PROBLEM TO WORK ON - Within the listing below, the lines to output run from the one containing "let amo := match kind with" through the one containing "as memory holds them. -/"; copy them exactly and nothing else.

◆ ◆ ◆

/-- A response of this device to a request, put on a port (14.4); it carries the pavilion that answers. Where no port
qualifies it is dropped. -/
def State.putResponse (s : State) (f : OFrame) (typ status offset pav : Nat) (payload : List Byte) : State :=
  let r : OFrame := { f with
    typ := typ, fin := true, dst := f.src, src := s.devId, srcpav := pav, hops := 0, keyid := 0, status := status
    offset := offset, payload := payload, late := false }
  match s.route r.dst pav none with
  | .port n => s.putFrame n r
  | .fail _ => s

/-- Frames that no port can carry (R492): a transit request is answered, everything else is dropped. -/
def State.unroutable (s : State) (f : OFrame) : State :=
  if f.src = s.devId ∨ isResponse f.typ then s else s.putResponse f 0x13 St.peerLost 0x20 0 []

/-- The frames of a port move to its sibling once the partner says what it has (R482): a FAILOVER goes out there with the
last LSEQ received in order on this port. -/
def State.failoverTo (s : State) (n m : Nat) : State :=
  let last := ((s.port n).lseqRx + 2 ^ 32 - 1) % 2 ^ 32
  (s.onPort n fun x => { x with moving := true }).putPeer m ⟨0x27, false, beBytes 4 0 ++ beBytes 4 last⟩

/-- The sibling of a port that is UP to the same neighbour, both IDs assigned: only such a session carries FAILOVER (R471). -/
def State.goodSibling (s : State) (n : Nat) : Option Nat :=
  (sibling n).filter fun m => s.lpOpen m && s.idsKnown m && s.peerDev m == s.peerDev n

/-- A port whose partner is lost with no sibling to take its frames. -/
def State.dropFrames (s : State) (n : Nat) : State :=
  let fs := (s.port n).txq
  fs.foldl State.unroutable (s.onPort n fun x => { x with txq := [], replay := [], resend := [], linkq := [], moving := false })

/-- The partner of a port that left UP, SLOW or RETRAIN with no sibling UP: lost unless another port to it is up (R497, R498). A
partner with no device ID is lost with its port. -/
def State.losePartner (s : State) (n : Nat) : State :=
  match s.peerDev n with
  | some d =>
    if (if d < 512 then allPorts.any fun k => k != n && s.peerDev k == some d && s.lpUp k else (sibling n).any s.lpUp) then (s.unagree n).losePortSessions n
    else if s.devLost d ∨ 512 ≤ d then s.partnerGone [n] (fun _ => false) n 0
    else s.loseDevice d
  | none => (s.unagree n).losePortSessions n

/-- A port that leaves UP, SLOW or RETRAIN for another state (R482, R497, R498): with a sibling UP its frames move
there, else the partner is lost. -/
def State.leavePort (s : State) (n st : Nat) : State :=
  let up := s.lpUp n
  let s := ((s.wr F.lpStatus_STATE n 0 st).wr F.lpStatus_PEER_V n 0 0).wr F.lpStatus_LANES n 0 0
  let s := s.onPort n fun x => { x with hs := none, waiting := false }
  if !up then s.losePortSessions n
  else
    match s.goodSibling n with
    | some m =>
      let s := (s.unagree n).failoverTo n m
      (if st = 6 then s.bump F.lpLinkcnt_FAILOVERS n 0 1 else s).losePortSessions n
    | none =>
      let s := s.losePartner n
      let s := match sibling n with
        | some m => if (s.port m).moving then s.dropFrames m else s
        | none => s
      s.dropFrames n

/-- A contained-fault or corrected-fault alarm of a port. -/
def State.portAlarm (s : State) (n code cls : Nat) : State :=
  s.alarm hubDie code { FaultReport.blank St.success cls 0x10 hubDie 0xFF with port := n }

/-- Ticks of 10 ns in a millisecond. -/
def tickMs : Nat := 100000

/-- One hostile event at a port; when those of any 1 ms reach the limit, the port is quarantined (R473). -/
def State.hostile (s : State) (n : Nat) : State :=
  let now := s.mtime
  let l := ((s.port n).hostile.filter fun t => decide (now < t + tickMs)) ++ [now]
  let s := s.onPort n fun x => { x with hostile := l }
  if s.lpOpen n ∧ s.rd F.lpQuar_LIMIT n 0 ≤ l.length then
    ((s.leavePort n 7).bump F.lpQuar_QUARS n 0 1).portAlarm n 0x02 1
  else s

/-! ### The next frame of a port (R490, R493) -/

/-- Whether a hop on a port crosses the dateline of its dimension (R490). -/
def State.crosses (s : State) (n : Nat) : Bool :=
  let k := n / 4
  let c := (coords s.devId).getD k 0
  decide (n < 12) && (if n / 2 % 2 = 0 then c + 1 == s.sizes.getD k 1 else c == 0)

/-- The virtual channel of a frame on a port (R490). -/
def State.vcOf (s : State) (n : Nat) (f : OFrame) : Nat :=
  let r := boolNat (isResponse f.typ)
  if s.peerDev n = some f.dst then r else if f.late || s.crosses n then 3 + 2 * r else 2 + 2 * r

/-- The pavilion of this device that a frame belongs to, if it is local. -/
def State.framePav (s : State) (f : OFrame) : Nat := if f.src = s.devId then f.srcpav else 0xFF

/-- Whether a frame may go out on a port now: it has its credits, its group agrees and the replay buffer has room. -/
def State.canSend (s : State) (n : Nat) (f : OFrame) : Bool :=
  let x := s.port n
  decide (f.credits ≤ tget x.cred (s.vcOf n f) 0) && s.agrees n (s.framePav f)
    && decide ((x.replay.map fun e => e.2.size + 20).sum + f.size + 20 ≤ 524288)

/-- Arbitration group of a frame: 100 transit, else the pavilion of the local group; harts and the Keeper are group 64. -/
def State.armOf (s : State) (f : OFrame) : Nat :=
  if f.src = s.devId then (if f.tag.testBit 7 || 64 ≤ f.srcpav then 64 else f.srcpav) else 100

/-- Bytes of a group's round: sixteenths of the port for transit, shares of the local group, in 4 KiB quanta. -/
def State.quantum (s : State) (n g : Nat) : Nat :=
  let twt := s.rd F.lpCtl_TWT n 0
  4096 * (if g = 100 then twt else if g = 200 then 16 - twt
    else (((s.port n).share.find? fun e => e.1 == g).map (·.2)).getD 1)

◆ ◆ ◆

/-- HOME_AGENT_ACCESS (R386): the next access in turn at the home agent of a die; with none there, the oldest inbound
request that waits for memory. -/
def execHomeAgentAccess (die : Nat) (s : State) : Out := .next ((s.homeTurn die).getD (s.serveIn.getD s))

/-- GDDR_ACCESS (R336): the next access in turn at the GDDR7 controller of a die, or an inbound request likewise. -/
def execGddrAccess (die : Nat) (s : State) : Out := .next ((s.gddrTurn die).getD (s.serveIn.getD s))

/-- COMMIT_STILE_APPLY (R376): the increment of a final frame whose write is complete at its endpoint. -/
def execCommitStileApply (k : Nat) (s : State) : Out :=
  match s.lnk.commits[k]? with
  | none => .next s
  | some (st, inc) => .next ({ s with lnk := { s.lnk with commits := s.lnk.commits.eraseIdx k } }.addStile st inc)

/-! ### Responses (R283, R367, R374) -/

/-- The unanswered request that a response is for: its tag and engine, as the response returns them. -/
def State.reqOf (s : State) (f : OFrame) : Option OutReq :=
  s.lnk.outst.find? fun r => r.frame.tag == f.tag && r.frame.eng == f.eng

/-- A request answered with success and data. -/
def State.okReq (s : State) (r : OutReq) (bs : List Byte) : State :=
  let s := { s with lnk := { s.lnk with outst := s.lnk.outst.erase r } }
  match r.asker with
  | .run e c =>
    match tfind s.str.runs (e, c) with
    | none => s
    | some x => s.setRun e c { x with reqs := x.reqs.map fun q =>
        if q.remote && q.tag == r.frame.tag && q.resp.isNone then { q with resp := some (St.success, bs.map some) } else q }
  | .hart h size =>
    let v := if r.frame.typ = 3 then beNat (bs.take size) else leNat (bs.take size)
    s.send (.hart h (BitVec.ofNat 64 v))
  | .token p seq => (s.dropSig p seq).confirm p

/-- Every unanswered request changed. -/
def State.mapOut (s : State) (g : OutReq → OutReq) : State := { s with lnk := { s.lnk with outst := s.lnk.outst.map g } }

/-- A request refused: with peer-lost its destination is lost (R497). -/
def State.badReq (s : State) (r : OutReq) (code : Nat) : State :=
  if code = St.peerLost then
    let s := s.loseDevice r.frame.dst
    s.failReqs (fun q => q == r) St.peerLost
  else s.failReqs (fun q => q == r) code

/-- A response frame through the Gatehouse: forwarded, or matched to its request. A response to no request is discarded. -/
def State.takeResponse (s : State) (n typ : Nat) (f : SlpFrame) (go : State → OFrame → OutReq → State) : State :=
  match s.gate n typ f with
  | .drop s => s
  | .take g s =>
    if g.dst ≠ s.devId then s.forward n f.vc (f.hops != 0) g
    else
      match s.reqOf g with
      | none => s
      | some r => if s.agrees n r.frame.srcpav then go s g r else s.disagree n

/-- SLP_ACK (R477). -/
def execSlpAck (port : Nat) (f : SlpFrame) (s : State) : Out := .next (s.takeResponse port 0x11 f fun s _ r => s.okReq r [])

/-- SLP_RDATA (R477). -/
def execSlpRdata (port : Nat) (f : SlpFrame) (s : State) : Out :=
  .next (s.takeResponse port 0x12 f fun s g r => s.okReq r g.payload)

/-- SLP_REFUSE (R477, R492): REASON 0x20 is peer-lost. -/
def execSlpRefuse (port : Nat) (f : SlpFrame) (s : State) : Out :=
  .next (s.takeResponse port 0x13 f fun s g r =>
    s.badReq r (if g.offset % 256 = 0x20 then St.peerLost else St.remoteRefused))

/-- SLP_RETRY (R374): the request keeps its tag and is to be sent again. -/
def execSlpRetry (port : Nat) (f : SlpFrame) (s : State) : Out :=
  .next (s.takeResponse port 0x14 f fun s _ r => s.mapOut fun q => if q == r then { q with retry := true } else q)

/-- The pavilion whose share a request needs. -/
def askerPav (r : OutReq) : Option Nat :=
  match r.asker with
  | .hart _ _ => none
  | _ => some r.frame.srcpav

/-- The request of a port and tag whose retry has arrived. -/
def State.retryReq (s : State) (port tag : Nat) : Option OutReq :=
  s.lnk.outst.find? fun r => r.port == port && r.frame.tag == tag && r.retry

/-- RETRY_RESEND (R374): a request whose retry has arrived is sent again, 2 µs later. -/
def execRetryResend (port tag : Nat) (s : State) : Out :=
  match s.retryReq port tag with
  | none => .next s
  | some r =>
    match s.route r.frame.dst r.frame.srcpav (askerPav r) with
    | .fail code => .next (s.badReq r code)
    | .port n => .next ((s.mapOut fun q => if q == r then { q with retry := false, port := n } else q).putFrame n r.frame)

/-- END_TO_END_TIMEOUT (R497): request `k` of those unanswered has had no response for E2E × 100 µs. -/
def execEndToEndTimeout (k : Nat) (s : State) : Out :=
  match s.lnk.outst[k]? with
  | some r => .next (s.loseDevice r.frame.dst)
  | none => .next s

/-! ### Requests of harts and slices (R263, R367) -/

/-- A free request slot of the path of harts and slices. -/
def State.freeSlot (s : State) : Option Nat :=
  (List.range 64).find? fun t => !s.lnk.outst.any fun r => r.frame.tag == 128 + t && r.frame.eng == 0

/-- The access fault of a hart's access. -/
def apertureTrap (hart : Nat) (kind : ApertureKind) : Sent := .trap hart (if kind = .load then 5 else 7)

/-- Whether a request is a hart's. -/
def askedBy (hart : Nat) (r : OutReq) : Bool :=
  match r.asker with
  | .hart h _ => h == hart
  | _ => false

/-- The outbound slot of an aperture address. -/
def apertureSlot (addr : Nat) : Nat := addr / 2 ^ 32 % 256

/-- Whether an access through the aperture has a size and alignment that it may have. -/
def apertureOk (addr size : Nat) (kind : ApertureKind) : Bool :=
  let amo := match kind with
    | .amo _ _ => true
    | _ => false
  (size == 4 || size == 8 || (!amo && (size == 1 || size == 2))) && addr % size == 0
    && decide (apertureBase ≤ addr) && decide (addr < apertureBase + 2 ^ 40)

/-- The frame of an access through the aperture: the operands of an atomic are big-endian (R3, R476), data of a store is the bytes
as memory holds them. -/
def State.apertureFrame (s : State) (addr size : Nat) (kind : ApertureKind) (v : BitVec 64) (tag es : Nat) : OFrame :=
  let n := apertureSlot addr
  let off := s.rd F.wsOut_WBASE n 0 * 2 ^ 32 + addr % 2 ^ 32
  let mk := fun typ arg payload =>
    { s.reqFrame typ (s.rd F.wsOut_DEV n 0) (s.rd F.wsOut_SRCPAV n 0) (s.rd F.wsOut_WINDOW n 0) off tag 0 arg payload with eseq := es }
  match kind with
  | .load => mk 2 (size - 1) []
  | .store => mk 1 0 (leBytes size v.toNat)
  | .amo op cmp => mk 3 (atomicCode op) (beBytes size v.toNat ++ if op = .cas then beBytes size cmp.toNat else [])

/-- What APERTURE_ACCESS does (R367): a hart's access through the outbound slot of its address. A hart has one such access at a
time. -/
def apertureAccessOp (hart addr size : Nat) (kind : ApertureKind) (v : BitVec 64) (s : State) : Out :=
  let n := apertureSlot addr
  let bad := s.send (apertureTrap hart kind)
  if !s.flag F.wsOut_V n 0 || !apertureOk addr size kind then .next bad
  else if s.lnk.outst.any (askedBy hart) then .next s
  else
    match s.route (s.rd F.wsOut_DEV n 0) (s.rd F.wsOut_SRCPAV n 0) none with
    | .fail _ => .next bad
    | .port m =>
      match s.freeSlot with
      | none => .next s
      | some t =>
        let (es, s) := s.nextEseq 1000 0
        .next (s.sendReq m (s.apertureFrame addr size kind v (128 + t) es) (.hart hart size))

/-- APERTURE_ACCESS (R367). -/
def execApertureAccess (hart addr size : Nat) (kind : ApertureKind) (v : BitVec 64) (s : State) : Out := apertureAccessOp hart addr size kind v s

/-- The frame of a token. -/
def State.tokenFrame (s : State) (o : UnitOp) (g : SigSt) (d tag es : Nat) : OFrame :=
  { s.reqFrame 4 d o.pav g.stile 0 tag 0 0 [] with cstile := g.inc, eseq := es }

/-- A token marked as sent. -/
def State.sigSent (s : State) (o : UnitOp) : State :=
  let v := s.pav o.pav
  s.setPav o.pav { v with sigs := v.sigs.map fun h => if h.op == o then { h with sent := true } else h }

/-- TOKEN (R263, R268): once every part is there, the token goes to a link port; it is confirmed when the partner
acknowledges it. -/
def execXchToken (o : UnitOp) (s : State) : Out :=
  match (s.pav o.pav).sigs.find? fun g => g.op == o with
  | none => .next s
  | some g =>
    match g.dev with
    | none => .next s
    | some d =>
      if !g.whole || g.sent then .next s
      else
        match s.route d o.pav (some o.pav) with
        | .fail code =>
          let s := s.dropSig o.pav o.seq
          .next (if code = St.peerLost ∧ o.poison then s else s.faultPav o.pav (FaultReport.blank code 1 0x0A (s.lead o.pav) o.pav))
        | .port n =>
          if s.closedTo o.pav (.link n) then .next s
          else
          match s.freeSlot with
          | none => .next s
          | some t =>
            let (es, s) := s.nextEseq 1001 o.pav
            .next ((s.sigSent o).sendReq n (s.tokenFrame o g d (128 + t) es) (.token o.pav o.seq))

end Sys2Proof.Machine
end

◆ ◆ ◆

OUTPUT OF THE EXERCISE -
  let amo := match kind with
    | .amo _ _ => true
    | _ => false
  (size == 4 || size == 8 || (!amo && (size == 1 || size == 2))) && addr % size == 0
    && decide (apertureBase ≤ addr) && decide (addr < apertureBase + 2 ^ 40)

/-- The frame of an access through the aperture: the operands of an atomic are big-endian (R3, R476), data of a store is the bytes
as memory holds them. -/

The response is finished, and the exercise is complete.